In the listing below, write out exactly each line from the first through the one containing "f).tick = s.tick := rfl".

▶ _Dataset entries_

______________________________

/-! ### modRec -/

@[simp] theorem modRec_turn (s : State) (cn l : Nat) (f : LRec → LRec) : (modRec s cn l f).turn = s.turn := rfl
@[simp] theorem modRec_tick (s : State) (cn l : Nat) (f : LRec → LRec) : (modRec s cn l f).tick = s.tick := rfl
@[simp] theorem modRec_cycle (s : State) (cn l : Nat) (f : LRec → LRec) : (modRec s cn l f).cycle = s.cycle := rfl
@[simp] theorem modRec_ts (s : State) (cn l : Nat) (f : LRec → LRec) : (modRec s cn l f).ts = s.ts := rfl
@[simp] theorem modRec_skew (s : State) (cn l : Nat) (f : LRec → LRec) : (modRec s cn l f).skew = s.skew := rfl
@[simp] theorem modRec_me (s : State) (cn l : Nat) (f : LRec → LRec) : (modRec s cn l f).me = s.me := rfl
@[simp] theorem modRec_node (s : State) (cn l : Nat) (f : LRec → LRec) : (modRec s cn l f).node = s.node := rfl
@[simp] theorem modRec_stalled (s : State) (cn l : Nat) (f : LRec → LRec) : (modRec s cn l f).stalled = s.stalled := rfl
@[simp] theorem modRec_mem (s : State) (cn l : Nat) (f : LRec → LRec) : (modRec s cn l f).mem = s.mem := rfl
@[simp] theorem modRec_cav (s : State) (cn l : Nat) (f : LRec → LRec) : (modRec s cn l f).cav = s.cav := rfl
@[simp] theorem modRec_top (s : State) (cn l : Nat) (f : LRec → LRec) : (modRec s cn l f).top = s.top := rfl
@[simp] theorem modRec_cavHeld (s : State) (cn l : Nat) (f : LRec → LRec) : (modRec s cn l f).cavHeld = s.cavHeld := rfl
@[simp] theorem modRec_topHeld (s : State) (cn l : Nat) (f : LRec → LRec) : (modRec s cn l f).topHeld = s.topHeld := rfl
@[simp] theorem modRec_ctxs (s : State) (cn l : Nat) (f : LRec → LRec) : (modRec s cn l f).ctxs = s.ctxs := rfl
@[simp] theorem modRec_cores (s : State) (cn l : Nat) (f : LRec → LRec) : (modRec s cn l f).cores = s.cores := rfl
@[simp] theorem modRec_clusters (s : State) (cn l : Nat) (f : LRec → LRec) : (modRec s cn l f).clusters = s.clusters := rfl
@[simp] theorem modRec_rinds (s : State) (cn l : Nat) (f : LRec → LRec) : (modRec s cn l f).rinds = s.rinds := rfl
@[simp] theorem modRec_launches (s : State) (cn l : Nat) (f : LRec → LRec) : (modRec s cn l f).launches = s.launches := rfl
@[simp] theorem modRec_nextLaunch (s : State) (cn l : Nat) (f : LRec → LRec) : (modRec s cn l f).nextLaunch = s.nextLaunch := rfl
@[simp] theorem modRec_ports (s : State) (cn l : Nat) (f : LRec → LRec) : (modRec s cn l f).ports = s.ports := rfl
@[simp] theorem modRec_patterns (s : State) (cn l : Nat) (f : LRec → LRec) : (modRec s cn l f).patterns = s.patterns := rfl
@[simp] theorem modRec_slots (s : State) (cn l : Nat) (f : LRec → LRec) : (modRec s cn l f).slots = s.slots := rfl
@[simp] theorem modRec_counters (s : State) (cn l : Nat) (f : LRec → LRec) : (modRec s cn l f).counters = s.counters := rfl
@[simp] theorem modRec_watches (s : State) (cn l : Nat) (f : LRec → LRec) : (modRec s cn l f).watches = s.watches := rfl
@[simp] theorem modRec_streams (s : State) (cn l : Nat) (f : LRec → LRec) : (modRec s cn l f).streams = s.streams := rfl
@[simp] theorem modRec_tlbs (s : State) (cn l : Nat) (f : LRec → LRec) : (modRec s cn l f).tlbs = s.tlbs := rfl
@[simp] theorem modRec_l1 (s : State) (cn l : Nat) (f : LRec → LRec) : (modRec s cn l f).l1 = s.l1 := rfl
@[simp] theorem modRec_l2 (s : State) (cn l : Nat) (f : LRec → LRec) : (modRec s cn l f).l2 = s.l2 := rfl
@[simp] theorem modRec_l1i (s : State) (cn l : Nat) (f : LRec → LRec) : (modRec s cn l f).l1i = s.l1i := rfl
@[simp] theorem modRec_caves (s : State) (cn l : Nat) (f : LRec → LRec) : (modRec s cn l f).caves = s.caves := rfl
@[simp] theorem modRec_ctls (s : State) (cn l : Nat) (f : LRec → LRec) : (modRec s cn l f).ctls = s.ctls := rfl
@[simp] theorem modRec_rmap (s : State) (cn l : Nat) (f : LRec → LRec) : (modRec s cn l f).rmap = s.rmap := rfl
@[simp] theorem modRec_quarantine (s : State) (cn l : Nat) (f : LRec → LRec) : (modRec s cn l f).quarantine = s.quarantine := rfl
@[simp] theorem modRec_wheySeq (s : State) (cn l : Nat) (f : LRec → LRec) : (modRec s cn l f).wheySeq = s.wheySeq := rfl
@[simp] theorem modRec_badMem (s : State) (cn l : Nat) (f : LRec → LRec) : (modRec s cn l f).badMem = s.badMem := rfl
@[simp] theorem modRec_softMem (s : State) (cn l : Nat) (f : LRec → LRec) : (modRec s cn l f).softMem = s.softMem := rfl
@[simp] theorem modRec_badReg (s : State) (cn l : Nat) (f : LRec → LRec) : (modRec s cn l f).badReg = s.badReg := rfl
@[simp] theorem modRec_net (s : State) (cn l : Nat) (f : LRec → LRec) : (modRec s cn l f).net = s.net := rfl
@[simp] theorem modRec_batches (s : State) (cn l : Nat) (f : LRec → LRec) : (modRec s cn l f).batches = s.batches := rfl
@[simp] theorem modRec_fabOut (s : State) (cn l : Nat) (f : LRec → LRec) : (modRec s cn l f).fabOut = s.fabOut := rfl
@[simp] theorem modRec_awaiting (s : State) (cn l : Nat) (f : LRec → LRec) : (modRec s cn l f).awaiting = s.awaiting := rfl
@[simp] theorem modRec_nextTag (s : State) (cn l : Nat) (f : LRec → LRec) : (modRec s cn l f).nextTag = s.nextTag := rfl
@[simp] theorem modRec_mgmtOut (s : State) (cn l : Nat) (f : LRec → LRec) : (modRec s cn l f).mgmtOut = s.mgmtOut := rfl
@[simp] theorem modRec_kports (s : State) (cn l : Nat) (f : LRec → LRec) : (modRec s cn l f).kports = s.kports := rfl
@[simp] theorem modRec_routes (s : State) (cn l : Nat) (f : LRec → LRec) : (modRec s cn l f).routes = s.routes := rfl
@[simp] theorem modRec_hostLines (s : State) (cn l : Nat) (f : LRec → LRec) : (modRec s cn l f).hostLines = s.hostLines := rfl
@[simp] theorem modRec_slotsM (s : State) (cn l : Nat) (f : LRec → LRec) : (modRec s cn l f).slotsM = s.slotsM := rfl
@[simp] theorem modRec_verified (s : State) (cn l : Nat) (f : LRec → LRec) : (modRec s cn l f).verified = s.verified := rfl
@[simp] theorem modRec_fuseVersion (s : State) (cn l : Nat) (f : LRec → LRec) : (modRec s cn l f).fuseVersion = s.fuseVersion := rfl
@[simp] theorem modRec_fuseKey (s : State) (cn l : Nat) (f : LRec → LRec) : (modRec s cn l f).fuseKey = s.fuseKey := rfl
@[simp] theorem modRec_fuseSecret (s : State) (cn l : Nat) (f : LRec → LRec) : (modRec s cn l f).fuseSecret = s.fuseSecret := rfl
@[simp] theorem modRec_recovery (s : State) (cn l : Nat) (f : LRec → LRec) : (modRec s cn l f).recovery = s.recovery := rfl
@[simp] theorem modRec_weights (s : State) (cn l : Nat) (f : LRec → LRec) : (modRec s cn l f).weights = s.weights := rfl
@[simp] theorem modRec_starterLog (s : State) (cn l : Nat) (f : LRec → LRec) : (modRec s cn l f).starterLog = s.starterLog := rfl
@[simp] theorem modRec_msix (s : State) (cn l : Nat) (f : LRec → LRec) : (modRec s cn l f).msix = s.msix := rfl
@[simp] theorem modRec_hostOut (s : State) (cn l : Nat) (f : LRec → LRec) : (modRec s cn l f).hostOut = s.hostOut := rfl
@[simp] theorem modRec_starterOut (s : State) (cn l : Nat) (f : LRec → LRec) : (modRec s cn l f).starterOut = s.starterOut := rfl
@[simp] theorem modRec_rasUe (s : State) (cn l : Nat) (f : LRec → LRec) : (modRec s cn l f).rasUe = s.rasUe := rfl

/-! ### setPort -/

@[simp] theorem setPort_turn (s : State) (cn p : Nat) (q : Port) : (setPort s cn p q).turn = s.turn := rfl
@[simp] theorem setPort_tick (s : State) (cn p : Nat) (q : Port) : (setPort s cn p q).tick = s.tick := rfl
@[simp] theorem setPort_cycle (s : State) (cn p : Nat) (q : Port) : (setPort s cn p q).cycle = s.cycle := rfl
@[simp] theorem setPort_ts (s : State) (cn p : Nat) (q : Port) : (setPort s cn p q).ts = s.ts := rfl
@[simp] theorem setPort_skew (s : State) (cn p : Nat) (q : Port) : (setPort s cn p q).skew = s.skew := rfl
@[simp] theorem setPort_me (s : State) (cn p : Nat) (q : Port) : (setPort s cn p q).me = s.me := rfl
@[simp] theorem setPort_node (s : State) (cn p : Nat) (q : Port) : (setPort s cn p q).node = s.node := rfl
@[simp] theorem setPort_stalled (s : State) (cn p : Nat) (q : Port) : (setPort s cn p q).stalled = s.stalled := rfl
@[simp] theorem setPort_mem (s : State) (cn p : Nat) (q : Port) : (setPort s cn p q).mem = s.mem := rfl
@[simp] theorem setPort_cav (s : State) (cn p : Nat) (q : Port) : (setPort s cn p q).cav = s.cav := rfl
@[simp] theorem setPort_top (s : State) (cn p : Nat) (q : Port) : (setPort s cn p q).top = s.top := rfl
@[simp] theorem setPort_cavHeld (s : State) (cn p : Nat) (q : Port) : (setPort s cn p q).cavHeld = s.cavHeld := rfl
@[simp] theorem setPort_topHeld (s : State) (cn p : Nat) (q : Port) : (setPort s cn p q).topHeld = s.topHeld := rfl
@[simp] theorem setPort_ctxs (s : State) (cn p : Nat) (q : Port) : (setPort s cn p q).ctxs = s.ctxs := rfl
@[simp] theorem setPort_cores (s : State) (cn p : Nat) (q : Port) : (setPort s cn p q).cores = s.cores := rfl
@[simp] theorem setPort_clusters (s : State) (cn p : Nat) (q : Port) : (setPort s cn p q).clusters = s.clusters := rfl
@[simp] theorem setPort_rinds (s : State) (cn p : Nat) (q : Port) : (setPort s cn p q).rinds = s.rinds := rfl
@[simp] theorem setPort_launches (s : State) (cn p : Nat) (q : Port) : (setPort s cn p q).launches = s.launches := rfl
@[simp] theorem setPort_nextLaunch (s : State) (cn p : Nat) (q : Port) : (setPort s cn p q).nextLaunch = s.nextLaunch := rfl
@[simp] theorem setPort_recs (s : State) (cn p : Nat) (q : Port) : (setPort s cn p q).recs = s.recs := rfl
@[simp] theorem setPort_patterns (s : State) (cn p : Nat) (q : Port) : (setPort s cn p q).patterns = s.patterns := rfl
@[simp] theorem setPort_slots (s : State) (cn p : Nat) (q : Port) : (setPort s cn p q).slots = s.slots := rfl
@[simp] theorem setPort_counters (s : State) (cn p : Nat) (q : Port) : (setPort s cn p q).counters = s.counters := rfl
@[simp] theorem setPort_watches (s : State) (cn p : Nat) (q : Port) : (setPort s cn p q).watches = s.watches := rfl
@[simp] theorem setPort_streams (s : State) (cn p : Nat) (q : Port) : (setPort s cn p q).streams = s.streams := rfl
@[simp] theorem setPort_tlbs (s : State) (cn p : Nat) (q : Port) : (setPort s cn p q).tlbs = s.tlbs := rfl
@[simp] theorem setPort_l1 (s : State) (cn p : Nat) (q : Port) : (setPort s cn p q).l1 = s.l1 := rfl
@[simp] theorem setPort_l2 (s : State) (cn p : Nat) (q : Port) : (setPort s cn p q).l2 = s.l2 := rfl
@[simp] theorem setPort_l1i (s : State) (cn p : Nat) (q : Port) : (setPort s cn p q).l1i = s.l1i := rfl
@[simp] theorem setPort_caves (s : State) (cn p : Nat) (q : Port) : (setPort s cn p q).caves = s.caves := rfl
@[simp] theorem setPort_ctls (s : State) (cn p : Nat) (q : Port) : (setPort s cn p q).ctls = s.ctls := rfl
@[simp] theorem setPort_rmap (s : State) (cn p : Nat) (q : Port) : (setPort s cn p q).rmap = s.rmap := rfl
@[simp] theorem setPort_quarantine (s : State) (cn p : Nat) (q : Port) : (setPort s cn p q).quarantine = s.quarantine := rfl
@[simp] theorem setPort_wheySeq (s : State) (cn p : Nat) (q : Port) : (setPort s cn p q).wheySeq = s.wheySeq := rfl
@[simp] theorem setPort_badMem (s : State) (cn p : Nat) (q : Port) : (setPort s cn p q).badMem = s.badMem := rfl
@[simp] theorem setPort_softMem (s : State) (cn p : Nat) (q : Port) : (setPort s cn p q).softMem = s.softMem := rfl
@[simp] theorem setPort_badReg (s : State) (cn p : Nat) (q : Port) : (setPort s cn p q).badReg = s.badReg := rfl
@[simp] theorem setPort_net (s : State) (cn p : Nat) (q : Port) : (setPort s cn p q).net = s.net := rfl
@[simp] theorem setPort_batches (s : State) (cn p : Nat) (q : Port) : (setPort s cn p q).batches = s.batches := rfl
@[simp] theorem setPort_fabOut (s : State) (cn p : Nat) (q : Port) : (setPort s cn p q).fabOut = s.fabOut := rfl
@[simp] theorem setPort_awaiting (s : State) (cn p : Nat) (q : Port) : (setPort s cn p q).awaiting = s.awaiting := rfl
@[simp] theorem setPort_nextTag (s : State) (cn p : Nat) (q : Port) : (setPort s cn p q).nextTag = s.nextTag := rfl
@[simp] theorem setPort_mgmtOut (s : State) (cn p : Nat) (q : Port) : (setPort s cn p q).mgmtOut = s.mgmtOut := rfl
@[simp] theorem setPort_kports (s : State) (cn p : Nat) (q : Port) : (setPort s cn p q).kports = s.kports := rfl
@[simp] theorem setPort_routes (s : State) (cn p : Nat) (q : Port) : (setPort s cn p q).routes = s.routes := rfl
@[simp] theorem setPort_hostLines (s : State) (cn p : Nat) (q : Port) : (setPort s cn p q).hostLines = s.hostLines := rfl
@[simp] theorem setPort_slotsM (s : State) (cn p : Nat) (q : Port) : (setPort s cn p q).slotsM = s.slotsM := rfl
@[simp] theorem setPort_verified (s : State) (cn p : Nat) (q : Port) : (setPort s cn p q).verified = s.verified := rfl
@[simp] theorem setPort_fuseVersion (s : State) (cn p : Nat) (q : Port) : (setPort s cn p q).fuseVersion = s.fuseVersion := rfl
@[simp] theorem setPort_fuseKey (s : State) (cn p : Nat) (q : Port) : (setPort s cn p q).fuseKey = s.fuseKey := rfl
@[simp] theorem setPort_fuseSecret (s : State) (cn p : Nat) (q : Port) : (setPort s cn p q).fuseSecret = s.fuseSecret := rfl
@[simp] theorem setPort_recovery (s : State) (cn p : Nat) (q : Port) : (setPort s cn p q).recovery = s.recovery := rfl
@[simp] theorem setPort_weights (s : State) (cn p : Nat) (q : Port) : (setPort s cn p q).weights = s.weights := rfl
@[simp] theorem setPort_starterLog (s : State) (cn p : Nat) (q : Port) : (setPort s cn p q).starterLog = s.starterLog := rfl
@[simp] theorem setPort_msix (s : State) (cn p : Nat) (q : Port) : (setPort s cn p q).msix = s.msix := rfl
@[simp] theorem setPort_hostOut (s : State) (cn p : Nat) (q : Port) : (setPort s cn p q).hostOut = s.hostOut := rfl
@[simp] theorem setPort_starterOut (s : State) (cn p : Nat) (q : Port) : (setPort s cn p q).starterOut = s.starterOut := rfl
@[simp] theorem setPort_rasUe (s : State) (cn p : Nat) (q : Port) : (setPort s cn p q).rasUe = s.rasUe := rfl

______________________________

▶ _Your response_
/-! ### modRec -/

@[simp] theorem modRec_turn (s : State) (cn l : Nat) (f : LRec → LRec) : (modRec s cn l f).turn = s.turn := rfl
@[simp] theorem modRec_tick (s : State) (cn l : Nat) (f : LRec → LRec) : (modRec s cn l f).tick = s.tick := rfl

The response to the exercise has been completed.